*** Opening Entries provided ***
theorem execDebugOpen_keeps {z : State} {s : State} (hs : s.keeps z) :
    keepsOut z (execDebugOpen s) := by
  unfold execDebugOpen
  exact keepsNext (State.applyToken_keeps (by assumption) (fun _ _ _ => (State.debugOpen_keeps (by assumption))))

theorem execRevokeSlot_keeps {z : State} {fuseOk : Bool} {s : State} (hs : s.keeps z) :
    keepsOut z (execRevokeSlot fuseOk s) := by
  unfold execRevokeSlot
  exact keepsNext (State.applyToken_keeps (by assumption) (fun _ _ _ => (State.revokeSlot_keeps (by assumption))))

theorem execUpdChunk_keeps {z : State} {bundle : Word} {index : Word} {count : Word} {dataLen : BitVec 16} {data : List Byte} {s : State} (hs : s.keeps z) :
    keepsOut z (execUpdChunk bundle index count dataLen data s) := by
  unfold execUpdChunk
  exact keepsNext (State.chunk_keeps (by assumption))

theorem execBundleVerdict_keeps {z : State} {s : State} (hs : s.keeps z) :
    keepsOut z (execBundleVerdict s) := by
  unfold execBundleVerdict
  exact keepsNext (State.verdict_keeps (by assumption))

theorem execActivationWriteStart_keeps {z : State} {s : State} (hs : s.keeps z) :
    keepsOut z (execActivationWriteStart s) := by
  unfold execActivationWriteStart
  exact keepsNext (State.writeStart_keeps (by assumption))

theorem execComponentWritten_keeps {z : State} {s : State} (hs : s.keeps z) :
    keepsOut z (execComponentWritten s) := by
  unfold execComponentWritten
  exact keepsNext (State.compWritten_keeps (by assumption))

theorem execTrngFail_keeps {z : State} {test : BitVec 16} {s : State} (hs : s.keeps z) :
    keepsOut z (execTrngFail test s) := by
  unfold execTrngFail
  exact keepsNext (State.raise_keeps (by assumption))

/-! ### TickOps -/

theorem State.epochEnd_keeps {z : State} {s : State} (hs : s.keeps z) :
    (State.epochEnd s).keeps z := by
  unfold State.epochEnd
  dsimp only
  exact State.epochApply_keeps (State.when_keeps (State.set_keeps (State.set_keeps (State.incWrap_keeps (keepsMk (by assumption))))) (fun _ _ => (State.addSat_keeps (by assumption))))

theorem State.epochEndsAt_keeps {z : State} {s : State} {at_ : Nat} (hs : s.keeps z) :
    (State.epochEndsAt s at_).keeps z := by
  unfold State.epochEndsAt
  dsimp only
  exact keepsIte (keepsIte (State.epochEnd_keeps (State.set_keeps (by assumption))) (by assumption)) (keepsMk (State.set_keeps (by assumption)))

theorem State.rephase_keeps {z : State} {s : State} {at_ : Nat} {phase : Int} (hs : s.keeps z) :
    (State.rephase s at_ phase).keeps z := by
  unfold State.rephase
  dsimp only
  exact keepsIte (keepsIte (State.epochEndsAt_keeps (State.set_keeps (keepsMk (by assumption)))) (State.set_keeps (State.set_keeps (keepsMk (by assumption))))) (keepsMk (by assumption))

theorem State.phaseMeasured_keeps {z : State} {s : State} {phase : Int} {rate : Word} (hs : s.keeps z) :
    (State.phaseMeasured s phase rate).keeps z := by
  unfold State.phaseMeasured
  dsimp only
  apply keepsIte
  exact State.set_keeps (keepsMk (keepsIte (State.set_keeps (keepsMk (State.setReg_keeps (by assumption)))) (State.setReg_keeps (State.setReg_keeps (by assumption)))))
  apply keepsIte
  exact State.set_keeps (keepsMk (keepsIte (State.set_keeps (keepsMk (State.setReg_keeps (by assumption)))) (State.setReg_keeps (State.setReg_keeps (by assumption)))))
  exact keepsMk (keepsIte (State.set_keeps (keepsMk (State.setReg_keeps (by assumption)))) (State.setReg_keeps (State.setReg_keeps (by assumption))))

theorem State.secondPasses_keeps {z : State} {s : State} {phase : Int} {rate : Word} {sec : Nat} (hs : s.keeps z) :
    (State.secondPasses s phase rate sec).keeps z := by
  unfold State.secondPasses
  dsimp only
  apply keepsIte
  exact keepsIte (State.phaseMeasured_keeps (keepsMk (by assumption))) (keepsMk (by assumption))
  apply keepsIte
  apply keepsIte
  exact State.epochEndsAt_keeps (keepsIte (State.phaseMeasured_keeps (keepsMk (by assumption))) (keepsMk (by assumption)))
  exact keepsIte (State.phaseMeasured_keeps (keepsMk (by assumption))) (keepsMk (by assumption))
  apply keepsIte
  exact State.rephase_keeps (keepsIte (State.phaseMeasured_keeps (keepsMk (by assumption))) (keepsMk (by assumption)))
  exact keepsIte (State.phaseMeasured_keeps (keepsMk (by assumption))) (keepsMk (by assumption))

theorem State.slotTick_keeps {z : State} {s : State} (hs : s.keeps z) :
    (State.slotTick s).keeps z := by
  unfold State.slotTick
  exact State.maxIn_keeps (by assumption)

theorem State.pickerRequests_keeps {z : State} {s : State} (hs : s.keeps z) :
    (State.pickerRequests s).keeps z := by
  unfold State.pickerRequests
  dsimp only
  apply keepsFold
  exact fun _ _ _ => (keepsIte (State.modArb_keeps (by assumption)) (by assumption))
  exact State.modMag_keeps (by assumption)

theorem State.pickerRound_keeps {z : State} {s0 : State} (hs : s0.keeps z) :
    (State.pickerRound s0).keeps z := by
  unfold State.pickerRound
  dsimp only
  apply keepsIte
  exact State.pickerRequests_keeps (by assumption)
  apply keepsIte
  apply keepsIte
  exact State.set_keeps (keepsIte (State.set_keeps (State.pickerRequests_keeps (by assumption))) (State.pickerRequests_keeps (by assumption)))
  exact keepsIte (State.set_keeps (State.pickerRequests_keeps (by assumption))) (State.pickerRequests_keeps (by assumption))
  split
  apply State.magStart_keeps
  with_reducible apply keepsMk
  apply State.set_keeps
  apply State.set_keeps
  apply keepsIte
  exact State.set_keeps (keepsIte (State.set_keeps (State.pickerRequests_keeps (by assumption))) (State.pickerRequests_keeps (by assumption)))
  exact keepsIte (State.set_keeps (State.pickerRequests_keeps (by assumption))) (State.pickerRequests_keeps (by assumption))
  apply keepsIte
  exact State.set_keeps (keepsIte (State.set_keeps (State.pickerRequests_keeps (by assumption))) (State.pickerRequests_keeps (by assumption)))
  exact keepsIte (State.set_keeps (State.pickerRequests_keeps (by assumption))) (State.pickerRequests_keeps (by assumption))

theorem State.maintRound_keeps {z : State} {s : State} {st : Nat} (hs : s.keeps z) :
    (State.maintRound s st).keeps z := by
  unfold State.maintRound
  dsimp only
  apply keepsIte
  exact keepsIte (by assumption) (State.addJob_keeps (by assumption))
  exact keepsIte (State.idleStn_keeps (by assumption)) (keepsIte (State.dropJobs_keeps (by assumption)) (by assumption))

theorem State.arbTick_keeps {z : State} {s : State} (hs : s.keeps z) :
    (State.arbTick s).keeps z := by
  unfold State.arbTick
  dsimp only
  apply State.magFocusTick_keeps
  apply State.magHomingTick_keeps
  apply State.pickerRound_keeps
  apply State.workStn_keeps
  apply State.workStn_keeps
  apply keepsIte
  apply keepsIte
  apply State.maintRound_keeps
  apply State.maintRound_keeps
  exact State.calQueue_keeps (State.calQueue_keeps (State.rebuildTick_keeps (State.serviceTick_keeps (State.serviceTick_keeps (State.slotTick_keeps (by assumption))))))
  apply State.stnRound_keeps
  apply State.maintRound_keeps
  apply State.maintRound_keeps
  exact State.calQueue_keeps (State.calQueue_keeps (State.rebuildTick_keeps (State.serviceTick_keeps (State.serviceTick_keeps (State.slotTick_keeps (by assumption))))))
  apply State.stnRound_keeps
  apply keepsIte
  apply State.maintRound_keeps
  apply State.maintRound_keeps
  exact State.calQueue_keeps (State.calQueue_keeps (State.rebuildTick_keeps (State.serviceTick_keeps (State.serviceTick_keeps (State.slotTick_keeps (by assumption))))))
  apply State.stnRound_keeps
  apply State.maintRound_keeps
  apply State.maintRound_keeps
  exact State.calQueue_keeps (State.calQueue_keeps (State.rebuildTick_keeps (State.serviceTick_keeps (State.serviceTick_keeps (State.slotTick_keeps (by assumption))))))

theorem State.arbShow_keeps {z : State} {s : State} (hs : s.keeps z) :
    (State.arbShow s).keeps z := by
  unfold State.arbShow
  dsimp only
  apply State.set_keeps
  apply keepsFold
  exact fun _ _ _ => (State.set_keeps (State.set_keeps (State.set_keeps (by assumption))))
  assumption

theorem State.charge_keeps {z : State} {s : State} {t : Nat} {e : Rat} (hs : s.keeps z) :
    (State.charge s t e).keeps z := by
  unfold State.charge
  exact keepsIte (by assumption) (State.modAcct_keeps (by assumption))

theorem State.meterTick_keeps {z : State} {x : Samples} {s : State} (hs : s.keeps z) :
    (State.meterTick x s).keeps z := by
  unfold State.meterTick
  dsimp only
  apply keepsIte
  assumption
  apply keepsFold
  intro _ _ _
  split
  exact State.modAcct_keeps (by assumption)
  assumption
  apply keepsFold
  exact fun _ _ _ => (State.setInt_keeps (State.set_keeps (by assumption)))
  with_reducible apply keepsMk
  apply State.charge_keeps
  apply keepsFold
  exact fun _ _ _ => (State.charge_keeps (by assumption))
  assumption

theorem State.usedTick_keeps {z : State} {s : State} (hs : s.keeps z) :
    (State.usedTick s).keeps z := by
  unfold State.usedTick
  dsimp only
  apply keepsFold
  intro _ _ _
  split
  exact keepsIte (by assumption) (keepsMk (by assumption))
  assumption
  assumption

theorem State.progressTick_keeps {z : State} {s : State} (hs : s.keeps z) :
    (State.progressTick s).keeps z := by
  unfold State.progressTick
  apply keepsFold
  exact fun _ _ _ => (State.modPlc_keeps (State.tell_keeps (by assumption)))
  assumption

theorem State.hintOne_keeps {z : State} {s : State} {c : Cmd} (hs : s.keeps z) :
    (State.hintOne s c).keeps z := by
  unfold State.hintOne
  dsimp only
  split
  assumption
  exact keepsIte (State.rehint_keeps (by assumption)) (by assumption)

theorem State.hintTick_keeps {z : State} {s : State} (hs : s.keeps z) :
    (State.hintTick s).keeps z := by
  unfold State.hintTick
  apply keepsIte
  apply keepsFold
  exact fun _ _ _ => (State.hintOne_keeps (by assumption))
  assumption
  assumption

theorem State.waitedWrite_keeps {z : State} {s : State} {w : Path × Nat × Word} (hs : s.keeps z) :
    (State.waitedWrite s w).keeps z := by
  unfold State.waitedWrite
  dsimp only
  apply keepsIte
  exact State.writePage_keeps (by assumption)
  split
  exact State.finishWith_keeps (keepsMk (State.writePage_keeps (by assumption)))
  exact keepsMk (State.writePage_keeps (by assumption))

theorem State.waitedWrites_keeps {z : State} {s : State} (hs : s.keeps z) :
    (State.waitedWrites s).keeps z := by
  unfold State.waitedWrites
  dsimp only
  apply keepsFold
  exact fun _ _ _ => (State.waitedWrite_keeps (by assumption))
  exact keepsMk (by assumption)

theorem State.boundaryFaults_keeps {z : State} {s : State} {ok : Bool} (hs : s.keeps z) :
    (State.boundaryFaults s ok).keeps z := by
  unfold State.boundaryFaults
  dsimp only
  exact State.stnShow_keeps (State.stnShow_keeps (keepsMk (State.react_keeps (keepsMk (State.collect_keeps (State.selfCheck_keeps (keepsMk (by assumption))))))))

theorem State.beginTick_keeps {z : State} {s : State} {x : Samples} (hs : s.keeps z) :
    (State.beginTick s x).keeps z := by
  unfold State.beginTick
  dsimp only
  exact keepsMk (by assumption)

theorem State.boundary_keeps {z : State} {s : State} {ok : Bool} (hs : s.keeps z) :
    (State.boundary s ok).keeps z := by
  unfold State.boundary
  dsimp only
  apply State.when_keeps
  apply State.waitedWrites_keeps
  apply State.applyWbuf_keeps
  apply keepsFold
  exact fun _ _ _ => (State.applyTxn_keeps (by assumption))
  exact State.modeTick_keeps (State.boundaryFaults_keeps (by assumption))
  exact fun _ _ => (State.epochEnd_keeps (by assumption))

theorem State.coreTick_keeps {z : State} {x : Samples} {s : State} (hs : s.keeps z) :
    (State.coreTick x s).keeps z := by
  unfold State.coreTick
  dsimp only
  apply State.traceTicks_keeps
  apply keepsFold
  exact fun _ _ _ => (State.rampTick_keeps (by assumption))
  apply State.phaseTick_keeps
  apply State.phaseTick_keeps
  apply State.runSchedule_keeps
  apply State.magInputs_keeps
  apply keepsFold
  exact fun _ _ _ => (State.stepperTick_keeps (by assumption))
  apply keepsFold
  exact fun _ _ _ => (State.followTick_keeps (by assumption))
  apply keepsFold
  exact fun _ _ _ => (State.axTick_keeps (by assumption))
  apply State.chnTick_keeps
  apply keepsFold
  exact fun _ _ _ => (State.puTick_keeps (by assumption))
  exact State.spnTick_keeps (State.spnTick_keeps (State.pwrTick_keeps (by assumption)))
*** Closing Entries provided ***
**Work to be completed:**
Report each line of the data in which "Word" occurs.

**Result for this exercise:**
theorem execUpdChunk_keeps {z : State} {bundle : Word} {index : Word} {count : Word} {dataLen : BitVec 16} {data : List Byte} {s : State} (hs : s.keeps z) :
theorem State.phaseMeasured_keeps {z : State} {s : State} {phase : Int} {rate : Word} (hs : s.keeps z) :
theorem State.secondPasses_keeps {z : State} {s : State} {phase : Int} {rate : Word} {sec : Nat} (hs : s.keeps z) :
theorem State.waitedWrite_keeps {z : State} {s : State} {w : Path × Nat × Word} (hs : s.keeps z) :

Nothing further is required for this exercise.